Backups to another provider are very costly for most users due to egress bandwidth pricing.

Most backup systems can't do efficient incremental diffs either - so you end up sending your companies entire database every 12/24 hours, burning through a lot of bandwidth.


Would have through incremental backup (replication) would be a core feature of most databases.


I think the problem is that replication alone isn't enough. You also need to support snapshots for backups because you don't want to replay years worth of replication logs to do a restore.

And when you support snapshots in your backup software, it's very tempting to then drop support for replication...

Replication logs also have another problem - since they include every data change, certain types of database updates, for example a large field that changes hundreds of times per second, can work out far less bandwidth to just snapshot periodically.

Overall, all this stuff is a lot of complexity most businesses don't want to have. They just want to have a simple backup solution and get back to building their product. And that usually involves using some managed database where backups are just an option in the control panel. Or a self-managed database where backups are disk snapshots. Or a script that copies a database dump to S3 every day. But it hardly ever involves streaming change logs...


I use borg backup for this very use case.

Not free, certainly. But it's a system requirement there to be able to rebuild the system in a non AWS environment.


You don't need to use a separate provider to address the problem here, where using a separate provider may not address the problem at all:

> "We're fully redundant across AZs, regions, and even cloud providers!" crows the engineer with a single corporate credit card backing the entire house of cards.

https://twitter.com/QuinnyPig/status/1288275701389389825

You could backup to a different account, possibly in a different region, with the same provider, as long as the other account has a different payment method. Using one provider would in most cases reduce the amount of effort to get back up and running.

The key piece would be how DNS is structured and hosted/billed.


> If you're on AWS/GCP and only backup to S3/GCS, you're doing it wrong.

If that’s how you feel then you should be applying that logic to any provider.
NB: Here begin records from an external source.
-- ==== Sys2Proof/Machine/Ethernet.lean ====
section
/-!
DEFINITION. Ethernet ports (chapter 9): counters, reception, the control queues, PAUSE, launching of packets, the management ports, RRP datagrams
and NOTIFY, wake patterns, and link state.
-/
namespace Sys2Proof.Machine

/-- The MAC of a port index. -/
def State.mac (s : State) (i : Nat) : PortMac := s.macs.at i

/-- The state with a MAC replaced. -/
def State.setMac (s : State) (i : Nat) (x : PortMac) : State := { s with macs := s.macs.set i x }

/-- The port is in the structure. -/
def State.portPresent (s : State) (i : Nat) : Bool := (s.portPlan.at i).present

/-! ## Counters (R304, R305) -/

/-- The width of counter `k`. -/
def cntBits (k : Nat) : Nat := if k = 0 ∨ k = 2 ∨ k = 4 then 48 else 32

/-- Counter `k` of port `i` counts `n`, wrapping; when its most significant bit rises, its half-range bit is set. -/
def State.count (s : State) (i k n : Nat) : State :=
  let x := s.mac i
  let w := cntBits k
  let old := x.cnt.at k
  let new := (old + n) % 2 ^ w
  let s := s.setMac i { x with cnt := x.cnt.set k new }
  if old < 2 ^ (w - 1) ∧ 2 ^ (w - 1) ≤ new then
    let r := if k < 32 then R1 .ETH_CNT_HALF0 i else R1 .ETH_CNT_HALF1 i
    (s.wr r (s.rd r ||| bit1 (k % 32))).portEvt i F.ETH_PORT_EVT_CNT_HALF
  else s

/-- The size bin of a frame length (R304). -/
def sizeBin (n : Nat) : Nat :=
  if n ≤ 64 then 0 else if n ≤ 127 then 1 else if n ≤ 255 then 2 else if n ≤ 511 then 3 else if n ≤ 1023 then 4
  else if n ≤ 1518 then 5 else if n ≤ 2047 then 6 else 7

/-- 0 unicast, 1 multicast, 2 broadcast. -/
def castOf (bs : List Byte) : Nat := if isBcast bs then 2 else if isMcast bs then 1 else 0

/-- A frame received without error is counted; `len` is its length without a tag. -/
def State.countGood (s : State) (i octets len cast : Nat) : State :=
  (((s.count i 2 octets).count i 6 1).count i (7 + cast) 1).count i (12 + sizeBin len) 1

/-- A frame sent is counted. -/
def State.countTx (s : State) (i octets len cast : Nat) : State :=
  (((s.count i 4 octets).count i 32 1).count i (33 + cast) 1).count i (36 + sizeBin len) 1

/-- The word of a snapshot: counters 0 to 5 are three counters of two words each. -/
def cntWord (x : PortMac) (k : Nat) : W32 :=
  if k < 6 then w32 (if k % 2 = 0 then x.cnt.at k else x.cnt.at (k - 1) / 2 ^ 32) else w32 (x.cnt.at k)

/-- ETH_SNAP.GO: every counter of port `i` goes into the writer's own snapshot. -/
def State.snapshot (s : State) (r : Req) (i : Nat) : State :=
  (List.range 46).foldl (fun (s : State) k => s.wr { name := .ETH_CNT, i := i, j := k, bank := r.num } (cntWord (s.mac i) k)) s

/-- ETH_SNAP. -/
def execEthSnap (r : Req) (i : Fin 130) (s : State) : Out :=
  .next (s.access r .lanes true (RB .ETH_SNAP r i).addr 1 fun s => if s.portPresent i then s.snapshot r i else s)

/-! ## PAUSE (R306) -/

/-- Ticks of `q` quanta on a management port: one is 512 bit times. -/
def State.quantaTicks (s : State) (i q : Nat) : Nat := if s.macRate i = 10 then q * 64 / 5 else q * 128

/-- PAUSED is set or cleared. -/
def State.setPaused (s : State) (i : Nat) (b : Bool) : State := s.setF (R1 .ETH_PORT_STAT i) F.ETH_PORT_STAT_PAUSED (b2n b)

/-- A pause is in force. -/
def State.paused (s : State) (i : Nat) : Bool := s.flag (R1 .ETH_PORT_STAT i) F.ETH_PORT_STAT_PAUSED

/-- The tick at which the frame being sent ends. -/
def State.sendEnd (s : State) (i : Nat) : Nat := ((s.mac i).busy + tickU - 1) / tickU

/-- A good PAUSE frame is counted; a management port that honours it starts, replaces or ends a pause. -/
def State.pauseFrame (s : State) (i q : Nat) : State :=
  let s := s.count i 10 1
  if i < 128 ∨ !s.flag (R1 .ETH_PORT_CFG i) F.ETH_PORT_CFG_PAUSE_EN then s
  else if q = 0 then (s.setMac i { s.mac i with pauseEnd := 0 }).setPaused i false
  else (s.setMac i { s.mac i with pauseEnd := max s.tick (s.sendEnd i) + s.quantaTicks i q }).setPaused i true

/-- PAUSE_RECEIVE: a PAUSE frame of 64 bytes. -/
def execPauseReceive (i : Fin 130) (quanta : Fin 65536) (s : State) : Out :=
  if s.portPresent i ∧ s.portUp i then .next (((s.count i 0 64).countGood i 64 64 1).pauseFrame i quanta) else .next s

/-- PAUSE_EXPIRE. -/
def execPauseExpire (i : Fin 130) (s : State) : Out :=
  if s.paused i ∧ (s.mac i).pauseEnd ≤ s.tick then .next (s.setPaused i false) else .next s

/-! ## The control receive queue (R287, R392 to R394) -/

/-- The words of a control receive queue. -/
def crxWords : Nat := 16384

/-- The words in use. -/
def crxUsed (items : List (List W32)) : Nat := items.foldl (fun n e => n + e.length) 0

/-- An entry enters the queue: the oldest whole entries give way, but one that is partly read never does. The number lost is returned. -/
def crxPush (partly : Bool) (e : List W32) : Nat → List (List W32) → Nat → List (List W32) × Nat
  | 0, items, lost => (items, lost)
  | k + 1, items, lost =>
    if crxUsed items + e.length ≤ crxWords then (items ++ [e], lost)
    else if partly then (items, lost + 1) else crxPush partly e k (items.drop 1) (lost + 1)

/-- The time base on which a received frame is timestamped (R393). -/
def State.rxTb (s : State) (i : Nat) (bs : List Byte) : Nat :=
  let cfg := s.rd (R1 .PTP_PORT_CFG i)
  let own := getF cfg F.PTP_PORT_CFG_TB
  match ptpOff bs with
  | none => own
  | some o =>
    ((List.range 4).find? fun n =>
      s.fld (R1 .TB_CFG n) F.TB_CFG_DOMAIN = byteAt bs (o + 4) && s.flag (R1 .TB_CFG n) F.TB_CFG_FOLLOW &&
        (getF cfg F.PTP_PORT_CFG_TB_EN).testBit n).getD own

/-- A fraction of a tick in 2^-16 ns, as time base `n` measures it (R386, R391). -/
def State.fracOn (s : State) (n frac : Nat) : Int := (frac : Int) * (2 ^ 48 + s.tbRate n) / 2 ^ 48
Even if you rent rack space in a data center. Because unless you own everything through and through. This could happen anywhere.
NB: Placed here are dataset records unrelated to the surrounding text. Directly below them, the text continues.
/-- An SDI lane reports rate, raster lock, format, line and packet faults, converts only after a whole frame of one format, and sends rasters
(R263, R265, R266, R267, R268, R269, R270, R272, R273, R274, R278, R280). -/
def Obligations.SdiLanesLockJudgeAndSend : Prop :=
  (∀ (n : Fin 512) (s : State), s.laneProto n = 2 → s.laneReceives n = true → s.flag (R1 .SDI_STAT n) F.SDI_STAT_RASTER_LOCK = false →
    ∃ t, exec (.sdiRasterLock n) s = .next t ∧ t.flag (R1 .SDI_STAT n) F.SDI_STAT_RASTER_LOCK = true ∧ t.flag (R1 .SDI_EVT n) F.SDI_EVT_LOCK = true ∧
      (∀ m ∈ s.sdiLanes n, (t.sdi.at m).conv = false) ∧ s.alters [R1 .SDI_STAT n, R1 .SDI_EVT n] [.EVT_STATUS] [.regs, .fired, .sdi] t) ∧
  (∀ (n : Fin 512) (s : State), s.flag (R1 .SDI_STAT n) F.SDI_STAT_RASTER_LOCK = true →
    exec (.sdiRasterLock n) s = .next s ∧
    ∃ t, exec (.sdiRasterUnlock n) s = .next t ∧ t.flag (R1 .SDI_STAT n) F.SDI_STAT_RASTER_LOCK = false ∧ t.flag (R1 .SDI_EVT n) F.SDI_EVT_UNLOCK = true ∧
      (∀ m ∈ s.sdiLanes n, (t.sdi.at m).conv = false) ∧ s.alters [R1 .SDI_STAT n, R1 .SDI_EVT n] [.EVT_STATUS] [.regs, .fired, .sdi] t) ∧
  (∀ (n : Fin 512) (st f : Fmt) (lb : Bool) (vp : Option (W32 × Fmt)) (ltc vitc : Option (BitVec 27)) (s : State), s.laneProto n = 2 →
    s.flag (R1 .SDI_STAT n) F.SDI_STAT_RASTER_LOCK = true →
    (∃ w, vp = some (w, f) ∧ narrow f.raster = narrow st.raster ∧ f.rate = st.rate ∧ f.il = st.il ∧ f.seg = st.seg ∧ s.sdiCarries n f = true) ∨
      (f = s.derivedFmt n st ∧ ∀ w g, vp = some (w, g) → s.sdiCarries n g = false ∨ g.rate ≠ st.rate ∨ g.il ≠ st.il) →
    f.code < 16384 →
    ∃ t, exec (.sdiFrame n st lb vp ltc vitc) s = .next t ∧
      t.fld (R1 .SDI_STAT n) F.SDI_STAT_FORMAT = f.code ∧ t.flag (R1 .SDI_STAT n) F.SDI_STAT_INTERLACED = f.il ∧
      t.flag (R1 .SDI_STAT n) F.SDI_STAT_SEGMENTED = f.seg ∧ t.flag (R1 .SDI_STAT n) F.SDI_STAT_LEVEL_B = lb ∧
      (vp = none → t.flag (R1 .SDI_EVT n) F.SDI_EVT_VPID_MISSING = true ∧ t.flag (R1 .SDI_STAT n) F.SDI_STAT_VPID_OK = false) ∧
      (∀ w g, vp = some (w, g) → t.rd (R1 .SDI_VPID n) = w ∧
        (t.flag (R1 .SDI_STAT n) F.SDI_STAT_VPID_OK = false → t.flag (R1 .SDI_EVT n) F.SDI_EVT_VPID_CONFLICT = true)) ∧
      (∀ p, (s.sdi.at n).prev = some p → p ≠ f → t.flag (R1 .SDI_EVT n) F.SDI_EVT_FMT = true) ∧
      (t.sdi.at n).prev = some f ∧ (t.sdi.at n).tag = (s.sdi.at n).tag ∧ (t.sdi.at n).anc = [] ∧ (t.sdi.at n).conv = decide ((s.sdi.at n).prev = some f ∧ f.code ≠ 0) ∧
      s.alters [R1 .SDI_STAT n, R1 .SDI_EVT n, R1 .SDI_TC n, R1 .SDI_VPID n] [.EVT_STATUS] [.regs, .fired, .sdi] t) ∧
  (∀ (n : Fin 512) (line count : Nat) (ok : Bool) (v : List (BitVec 16)) (ago : Nat) (s : State), s.laneProto n = 2 →
    s.flag (R1 .SDI_STAT n) F.SDI_STAT_RASTER_LOCK = true →
    ∃ t, exec (.sdiLine n line count ok v ago) s = .next t ∧ (line ≠ count → t.flag (R1 .SDI_EVT n) F.SDI_EVT_LN_ERR = true) ∧
      t.rd (R1 .SDI_CRC_ERR n) = s.rd (R1 .SDI_CRC_ERR n) + (if ok then 0 else 1) ∧ (ok = false → t.flag (R1 .SDI_EVT n) F.SDI_EVT_CRC_ERR = true) ∧
      (s.sdiFirst n = n → (t.sdi.at n).tag = (if count = 1 ∧ (s.sdi.at n).conv = true then ((s.sdi.at n).tag + 1) % 256 else (s.sdi.at n).tag)) ∧
      (s.sdiFirst n ≠ n → (t.sdi.at (s.sdiFirst n)).spoil = ((s.sdi.at (s.sdiFirst n)).spoil || !ok)) ∧
      s.alters [R1 .SDI_CRC_ERR n, R1 .SDI_EVT n] [.EVT_STATUS, .XPT_IN_MSTAT] [.regs, .fired, .sdi, .inRx] t) ∧
  (∀ (n : Fin 512) (line count : Nat) (ok : Bool) (v : List (BitVec 16)) (ago x : Nat) (i : InPlan) (f : Fmt) (s : State), s.laneProto n = 2 →
    s.flag (R1 .SDI_STAT n) F.SDI_STAT_RASTER_LOCK = true → s.flag (R1 .LANE_CFG n) F.LANE_CFG_PAIR = false → s.laneReceives n = true →
    s.inPlan = [(x, i)] → i.slots = 1 → i.pos (laneBank n) = some (.sdi n) → (s.copyRx x (laneBank n)).present = true →
    (s.sdi.at n).conv = true → (s.sdi.at n).prev = some f → 1 < count →
    ∃ t, exec (.sdiLine n line count ok v ago) s = .next t ∧ (t.copyRx x (laneBank n)).rx = (s.copyRx x (laneBank n)).rx ++
      (s.arriving ago (!ok || (s.sdi.at n).spoil) ((s.sdi.at n).lineWords n f line count v)).filter fun y => slotTag y.w ≠ 3) ∧
  (∀ (n : Fin 512) (hz ch : Bool) (pos : Nat) (ws : List (BitVec 10)) (s : State), s.laneProto n = 2 → s.flag (R1 .SDI_STAT n) F.SDI_STAT_RASTER_LOCK = true →
    (ancSumOk (ws.map (·.toNat)) = true → ∃ t, exec (.sdiAncPacket n hz ch pos ws) s = .next t ∧
      (t.sdi.at (s.sdiFirst n)).anc = (s.sdi.at (s.sdiFirst n)).anc ++
        (if Config.isPayloadId (ws.map (·.toNat)) then [] else [(hz, pos, ch, ws.map (·.toNat))]) ∧ s.alters [] [] [.sdi] t) ∧
    (ancSumOk (ws.map (·.toNat)) = false → ∃ t, exec (.sdiAncPacket n hz ch pos ws) s = .next t ∧ t.flag (R1 .SDI_EVT n) F.SDI_EVT_ANC_CSUM = true ∧
      t.fld (R1 .SDI_ANC_ERR n) F.SDI_ANC_ERR_RX_CSUM = min 65535 (s.fld (R1 .SDI_ANC_ERR n) F.SDI_ANC_ERR_RX_CSUM + 1) ∧
      s.alters [R1 .SDI_ANC_ERR n, R1 .SDI_EVT n] [.EVT_STATUS] [.regs, .fired] t)) ∧
  (∀ (n : Fin 512) (line count : Nat) (ok hz ch : Bool) (v : List (BitVec 16)) (ago pos : Nat) (ws : List (BitVec 10)) (s : State),
    s.flag (R1 .SDI_STAT n) F.SDI_STAT_RASTER_LOCK = false →
    exec (.sdiRasterUnlock n) s = .next s ∧ exec (.sdiLine n line count ok v ago) s = .next s ∧ exec (.sdiAncPacket n hz ch pos ws) s = .next s) ∧
  (∀ (n : Fin 512) (rate : Fin 11) (s : State), s.laneProto n = 2 → rate = 0 ∨ (rate.val + 4) % 5 + 1 ≤ s.sdiPlanned n →
    s.fld (R1 .SDI_STAT n) F.SDI_STAT_RATE ≠ rate →
    ∃ t, exec (.sdiRateDetect n rate) s = .next t ∧ t.fld (R1 .SDI_STAT n) F.SDI_STAT_RATE = rate ∧ t.flag (R1 .SDI_EVT n) F.SDI_EVT_RATE = true ∧
      s.alters [R1 .SDI_STAT n, R1 .SDI_EVT n] [.EVT_STATUS] [.regs, .fired] t) ∧
  (∀ (n : Fin 512) (s : State), s.laneProto n = 2 → s.flag (R1 .LANE_CFG n) F.LANE_CFG_PAIR = true →
    ∃ t, exec (.linkSkew n) s = .next t ∧ t.flag (R1 .SDI_EVT n) F.SDI_EVT_LINK_SKEW = true ∧ (∀ m ∈ s.sdiLanes n, (t.sdi.at m).conv = false) ∧
      s.alters [R1 .SDI_EVT n] [.EVT_STATUS] [.regs, .fired, .sdi] t) ∧
  (∀ (n : Fin 512) (s : State), s.flag (R1 .LANE_CFG n) F.LANE_CFG_PAIR = false → exec (.linkSkew n) s = .next s) ∧
  (∀ (n : Fin 512) (p : Nat × OutPlan) (s : State), s.laneProto n = 2 → s.transmitting n = true → (s.laneOutputs n).head? = some p →
    ∃ t, exec (.sdiTxFrame n) s = .next t ∧
      t.out = s.out ++ [.sdiRaster n (lowOf p) (s.outPlan.at (lowOf p)).fmt.code
        (s.flag (R1 .SDI_CFG n) F.SDI_CFG_TX_LEVEL_B && decide (sdiInterface (s.outPlan.at (lowOf p)).fmt = 2) && decide ((s.outPlan.at (lowOf p)).fmt.sampling = 0))
        (s.flag (R1 .SDI_CFG n) F.SDI_CFG_VPID_INS)] ∧
      (t.sluices.at n).frame = some (s.outFrameAt (lowOf p) (s.outs.at (lowOf p)) s.cadTime) ∧ (t.sluices.at n).row = 1 ∧ (t.sluices.at n).pair = 0 ∧
      (t.sluices.at n).cfg = s.rd (R1 .SDI_CFG n) ∧ s.alters [] [] [.out, .sluices] t) ∧
  (∀ (n : Fin 512) (s : State), s.transmitting n = false → exec (.sdiTxFrame n) s = .next s) ∧
  (∀ (n : Fin 512) (fa fb : UnitFault) (k d : Nat) (f : Int) (x : Side) (s p : State), p = s.openInterval n → s.transmitting n = true → s.inTest n = false →
    p.laneProto n = 2 → p.holder = some x → (p.laneOutputs n).head?.map lowOf = some d → (p.sluices.at n).frame = some f → (p.sluices.at n).pair = 0 →
    ∃ t, exec (.sluiceUnit n fa fb k) s = .next t ∧
      t.fld (R1 .SDI_ANC_ERR n) F.SDI_ANC_ERR_TX_DROP = min 65535 (p.fld (R1 .SDI_ANC_ERR n) F.SDI_ANC_ERR_TX_DROP +
        (p.sdiRow x n d (p.sluices.at n).cfg f.toNat (p.sluices.at n).row).2) ∧
      (0 < (p.sdiRow x n d (p.sluices.at n).cfg f.toNat (p.sluices.at n).row).2 → t.flag (R1 .SDI_EVT n) F.SDI_EVT_ANC_DROP = true))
I agree with this premise. Backup to another provider, and also make sure it is in a different physical location - different city. In the old days you would pay a company to take a tape backup offsite so why not keep to that idea.


Of course you should be applying that logic if you rent rack space in a data center - your backups should definitely be outside of that data center somewhere else.


You can get some cheap storage from Hetzner and also back up there. With their !sane! egress transfer costs compared to the lunacy that plagues Google, AWS etc, accessing the data wont ever be problem either.


Those are different providers. Why would you need a 3rd?


Think they meant "AWS or GCP and only backup to S3 or GCS respectively"


I think they’re saying only backing up _data_ is not enough (S3, GCS). You need to be able to roll out infrastructure elsewhere to, in order to have somewhere to restore said data.